Subject: Further improvements to integral property code
From: Dieter Kaiser
Date: Sun, 4 Jan 2009 12:57:58 +0100
Hello David,
nice to see that the generalizations of the code for integrals on the property
list works so nice.
Concerning the Hypergeometric functions I would suggest to introduce a
simplifying functions which can use hgfred to simplify and have the following
notation:
hypergeometric([a1,a2,...],[b1,b2,....],z)
This general function could be specialized for the most important cases like:
hypergeometric_2f1(a1,a2,b,z)
We can support the hypergeomtric representation on the property list too. This
representation could be looked up by the integrator and then integrated. One big
problem is that hgfred produces a lot of asksign. I think the code of hgfred can
be improved.
The technique to lookup the hypergeometric representation would be very
interesting for the Laplace transformations in $specint too. The code of
$specint can be much simplified using a lookup algorithm. By the way I think it
would be nice a feature for the Maxima User to get the hypergeometric
representation of a function.
Dieter Kaiser
-----Urspr?ngliche Nachricht-----
Von: maxima-bounces at math.utexas.edu [mailto:maxima-bounces at math.utexas.edu] Im
Auftrag von Billinghurst, David (RTATECH)

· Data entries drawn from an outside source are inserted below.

-- ==== Sys2Proof/Syntax.lean ====
section
/-! DEFINITION. The commands of the module, one constructor for each row of the opcode table, with the operand types they
carry. -/
namespace Sys2Proof

/-- What the surroundings do to one command of a context as it runs: nothing, in a fault-free run. -/
structure CmdEnv where
  /-- datums whose read is not clean: physical datum and how the read ends (2 corrected, 3 uncorrectable once,
  4 uncorrectable twice; R205) -/
  ecc : List (Nat × Nat) := []
  /-- datums whose parity fails at a unit input: physical datum, mask of failed 32-bit words, producing unit (R384) -/
  parity : List (Nat × Nat × Nat) := []
  /-- bit errors of an engine: output element and the bits that flip -/
  flips : List (Nat × Nat) := []
  /-- output datums whose parity fails as they leave the engine (R386) -/
  outParity : List Nat := []
  /-- hub table words found uncorrectable as the command looks them up (R393) -/
  tbl : List Nat := []
  deriving DecidableEq, Repr

/-- What was measured over an operating minute (R437). A temperature is in 1/16 °C, two's complement in 16 bits. -/
structure Minute where
  /-- sensor, largest sample, its fabric time, smallest sample, its fabric time -/
  temps : List (Nat × Nat × Nat × Nat × Nat) := []
  /-- rail, mean of the samples in mV, largest, its fabric time, smallest, its fabric time -/
  rails : List (Nat × Nat × Nat × Nat × Nat × Nat) := []
  /-- lane, corrected symbols, symbols received, uncorrectable codewords -/
  lanes : List (Nat × Nat × Nat × Nat) := []
  /-- highest input power in W, lowest and highest input voltage in mV -/
  pin : Nat := 0
  vinLow : Nat := 0
  vinHigh : Nat := 0
  deriving DecidableEq, Repr

/-- What a boot finds damaged in MRAM: nothing, in a fault-free run. -/
structure BootEnv where
  /-- firmware copies that fail verification (R515) -/
  fwBad : List Nat := []
  /-- state copies of unit history that are invalid (R447) -/
  copyBad : List Nat := []
  /-- checkpoint slots that are invalid, newest slot first (R440) -/
  ckptBad : List Nat := []
  /-- lines of the operating-time ring that are invalid (R433) -/
  opBad : List Nat := []
  deriving DecidableEq, Repr

end Sys2Proof

namespace Sys2Proof.Machine

/-- A logical shard as the continuity section gives it (R325, R344). -/
structure ShardInfo where
  lsid : Nat
  path : Nat
  replica : Nat
  home : Nat
  stripe : Nat
  plen : Nat
  tplen : Nat
  /-- tumbler window, in units of 64 tumblers -/
  twin : Nat
  /-- flow contexts assigned to the shard: index and words -/
  flows : List (Nat × List Nat)
  deriving DecidableEq, Repr

/-- A continuity group (R49, R325, R354). -/
structure ContGroup where
  /-- global identifiers by original rank -/
  members : List Nat
  /-- live mask by original rank -/
  live : Nat
  gmin : Nat
  shards : List ShardInfo
  /-- headroom slots in their order of use: original rank, partition, entry -/
  headroom : List (Nat × Nat × Nat)
  /-- those of them that hold a shard -/
  used : List (Nat × Nat × Nat)
  deriving DecidableEq, Repr

/-- What the content of an image section sets. The manual names the fields of each section (Table 17.3) and gives their
content no byte layout. -/
structure SecBody where
  /-- register words it sets: address and value -/
  regs : List (Nat × Nat) := []
  /-- FLOWS: flow contexts, index and words -/
  flows : List (Nat × List Nat) := []
  /-- PROGRAMS: unit of the partition's stack and bytes -/
  mem : List (Nat × List Nat) := []
  /-- GRID: logical shards of the job -/
  grid : List Nat := []
  /-- CONTINUITY: groups, and the index of the module's own -/
  groups : List ContGroup := []
  own : Nat := 0
  /-- FUSION: D -/
  devices : Nat := 0
  /-- HOSTING: h -/
  h : Nat := 0
  /-- JOB: flow quota, Dorounte shape mode, echo of the job identifier and generation -/
  quota : Nat := 0
  dorounte : Bool := false
  jobId : Nat := 0
  gen : Nat := 0
  /-- MEMORY: handoff buffers at each of the five boundaries (R43) -/
  buffers : List Nat := []
  deriving DecidableEq, Repr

Gesendet: Sonntag, 4. Januar 2009 04:46
An: maxima at math.utexas.edu
Betreff: Re: [Maxima] Further improvements to integral property code
> From: David Billinghurst
>
> I have spent some time tidying up the integral property code
> that Dieter and I have been working on recently. It now
> works for functions with an arbitrary number of arguements.
>
> I then extended it to work for:
> - cases where the integral property is a function, and
> - subscripted functions.
>
> As a further test I had a go at the 0F1 hypergeometric
> function with the following code (which is not in CVS).
... and here is naive code for a pFq hypergeometric function.
I don't know enough about these functions to know if we should
do if any of the terms in the denominator are zero.
(defprop $%f
((p q p-list q-list z)
nil
nil
nil
nil
(lambda (p q p-list q-list unused)
(cond
((and ($integerp p)
($integerp q)
(= ($length p-list) p)
(= ($length q-list) q))
(let* ((p-list-1
`((mlist) ,@(map 'list (lambda (x) (sub x 1)) (cdr
p-list))))
(q-list-1
`((mlist) ,@(map 'list (lambda (x) (sub x 1)) (cdr
q-list)))))
`((mtimes)
,(div
`((mtimes) ,@(cdr q-list-1))
`((mtimes) ,@(cdr p-list-1)))
((mqapply) (($%f array) ,p ,q)
,p-list-1
,q-list-1
z))))
(t nil))))
integral)
With this:
(%i31) integrate(%f[2,2]([a1,a2],[b1,b2],x),x);
%f ([a1 - 1, a2 - 1], [b1 - 1, b2 - 1], x) (b1 - 1) (b2 - 1)
2, 2
(%o31) ---------------------------------------------------------------
(a1 - 1) (a2 - 1)
(%i33) integrate(x*%f[2,2]([a1,a2],[b1,b2],x^2),x);
2
%f ([a1 - 1, a2 - 1], [b1 - 1, b2 - 1], x ) (b1 - 1) (b2 - 1)
2, 2
(%o33) ----------------------------------------------------------------
2 (a1 - 1) (a2 - 1)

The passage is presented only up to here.